HSP 90α Das Double-Nickase-Plasmid (m) besteht aus einem aufeinander abgestimmten Plasmidpaar, das für die hochspezifische Bearbeitung des Hsp90aa1-Lokus in mouse-Zelllinien entwickelt wurde. Jedes Plasmid exprimiert eine Cas9-D10A-Nickase und eine spezifische sgRNA, die auf entgegengesetzte DNA-Stränge innerhalb von Hsp90aa1 abzielt. Wenn sie auf benachbarte Stellen auf entgegengesetzten DNA-Strängen gerichtet sind, erzeugen die beiden Nickasen versetzte Einzelstrang-Schnitte, die zusammen einen versetzten Doppelstrangbruch erzeugen, was eine koordinierte On-Target-Aktivität beider Guides erfordert. Der resultierende DNA-Bruch wird durch endogene zelluläre Reparaturwege behoben, meist durch nicht-homologe Endverknüpfung (NHEJ), was zu Insertionen oder Deletionen führt, die die Hsp90aa1-Funktion stören. Durch die Notwendigkeit einer doppelten sgRNA-Bindung am Zielort erhöht der Doppel-Nick-Ansatz die Spezifität der Bearbeitung und bietet eine komplementäre CRISPR-Strategie für Anwendungen, bei denen eine zusätzliche Kontrolle über die Zielgenauigkeit gewünscht ist.
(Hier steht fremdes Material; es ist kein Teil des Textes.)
-- ==== Sys2Proof/Machine/Operands.lean ====
section
/-! DEFINITION. The values that scalar operations form from their operands (R86 to R92). -/

namespace Sys2Proof.Machine

/-- A member of major 0x02: the exact value from the width N, the operands read as unsigned, and the same bits
read as two's complement (R86). -/
abbrev Member := (N x y : Nat) → (xs ys : Int) → Int

def memAdd  : Member := fun _ _ _ xs ys => xs + ys
def memSub  : Member := fun _ _ _ xs ys => xs - ys
def memMul  : Member := fun _ _ _ xs ys => xs * ys
def memMulh : Member := fun N _ _ xs ys => (xs * ys).fdiv (2 ^ N)
def memMulhn : Member := fun N x y _ _ => ((x * y / 2 ^ N : Nat) : Int)
def memDiv  : Member := fun N _ _ xs ys =>
  if ys = 0 then -1 else if xs = -(2 ^ (N - 1)) ∧ ys = -1 then xs else xs.tdiv ys
def memDivn : Member := fun N x y _ _ => if y = 0 then 2 ^ N - 1 else ((x / y : Nat) : Int)
def memRem  : Member := fun N _ _ xs ys =>
  if ys = 0 then xs else if xs = -(2 ^ (N - 1)) ∧ ys = -1 then 0 else xs - ys * xs.tdiv ys
def memRemn : Member := fun _ x y _ _ => if y = 0 then (x : Int) else ((x - y * (x / y) : Nat) : Int)
def memAnd  : Member := fun _ x y _ _ => ((x &&& y : Nat) : Int)
def memOr   : Member := fun _ x y _ _ => ((x ||| y : Nat) : Int)
def memXor  : Member := fun _ x y _ _ => ((x ^^^ y : Nat) : Int)
/-- The shift count is the low 6 bits, or 5 in the .w form. -/
def shiftCount (N y : Nat) : Nat := y % N
def memShl  : Member := fun N x y _ _ => ((x * 2 ^ shiftCount N y : Nat) : Int)
def memShr  : Member := fun N x y _ _ => ((x / 2 ^ shiftCount N y : Nat) : Int)
def memSar  : Member := fun N _ y xs _ => xs.fdiv (2 ^ shiftCount N y)
def memMin  : Member := fun _ _ _ xs ys => if xs ≤ ys then xs else ys
def memMax  : Member := fun _ _ _ xs ys => if ys ≤ xs then xs else ys
def memMinn : Member := fun _ x y _ _ => ((if x ≤ y then x else y : Nat) : Int)
def memMaxn : Member := fun _ x y _ _ => ((if y ≤ x then x else y : Nat) : Int)

/-- The result of a member in its width: the 64-bit value, or SignExtend64 of its low 32 bits (R86). -/
def aluResult (f : Member) (w : BitVec 1) (a b : Dword) : Dword :=
  if w = 1 then
    let x := a.extractLsb' 0 32
    let y := b.extractLsb' 0 32
    (BitVec.ofInt 32 (f 32 x.toNat y.toNat x.toInt y.toInt)).signExtend 64
  else BitVec.ofInt 64 (f 64 a.toNat b.toNat a.toInt b.toInt)

/-- One bit of the CRC-32C remainder (R87). -/
def crcBit (c : Nat) : Nat := if c % 2 = 1 then (c / 2) ^^^ 0x82F63B78 else c / 2

def crcByte (c b : Nat) : Nat := crcBit (crcBit (crcBit (crcBit (crcBit (crcBit (crcBit (crcBit (c ^^^ b))))))))

/-- n bytes of a number folded into a remainder, the lowest first (R87). -/
def crcFold : Nat → Nat → Nat → Nat
  | 0, c, _ => c
  | n + 1, c, v => crcFold n (crcByte c (v % 256)) (v / 256)

/-- Leading zeros, trailing zeros and ones of the low n bits (R90). -/
def clzNat : Nat → Nat → Nat
  | 0, _ => 0
  | n + 1, v => if v / 2 ^ n % 2 = 1 then 0 else clzNat n v + 1

def ctzNat : Nat → Nat → Nat
  | 0, _ => 0
  | n + 1, v => if v % 2 = 1 then 0 else ctzNat n (v / 2) + 1

def popNat : Nat → Nat → Nat
  | 0, _ => 0
  | n + 1, v => v % 2 + popNat n (v / 2)

/-- SignExtend64 of the low n bits. -/
def sextLow (n : Nat) (v : Dword) : Dword := (BitVec.ofNat n v.toNat).signExtend 64

/-- The low n bits, zero-extended. -/
def zextLow (n : Nat) (v : Dword) : Dword := BitVec.ofNat 64 (v.toNat % 2 ^ n)

/-- Bits pos to pos + len − 1 of d replaced by the low bits of v (R90). -/
def insertField (d v : Dword) (pos len : Nat) : Dword :=
  let old := d.toNat
  BitVec.ofNat 64 (old - old / 2 ^ pos % 2 ^ len * 2 ^ pos + v.toNat % 2 ^ len * 2 ^ pos)

/-- A comparison by its code (R91). -/
def compareBy (c : Nat) {n : Nat} (a b : BitVec n) : Bool :=
  match c with
  | 0 => a == b
  | 1 => a != b
  | 2 => a.slt b
  | 3 => a.sle b
  | 4 => a.ult b
  | _ => a.ule b

/-- A comparison in the width that W names (R91). -/
def compareWidth (c : Nat) (w : BitVec 1) (a b : Dword) : Bool :=
  if w = 1 then compareBy c (a.extractLsb' 0 32) (b.extractLsb' 0 32) else compareBy c a b

end Sys2Proof.Machine
end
Um eine effiziente Identifizierung editierter Zellen zu unterstützen, kodiert ein Plasmid GFP zur fluoreszierenden Visualisierung transfizierter Populationen, während das Begleitplasmid ein Puromycin-Resistenzgen für die Antibiotika-Selektion trägt. Zusammen unterstützen diese Merkmale eine effiziente Anreicherung co-transfizierter Populationen und vereinfachen die Validierung von Klonen mit Hsp90aa1-Störung.
Nur für Forschungszwecke. Nicht für diagnostische oder therapeutische Zwecke bestimmt.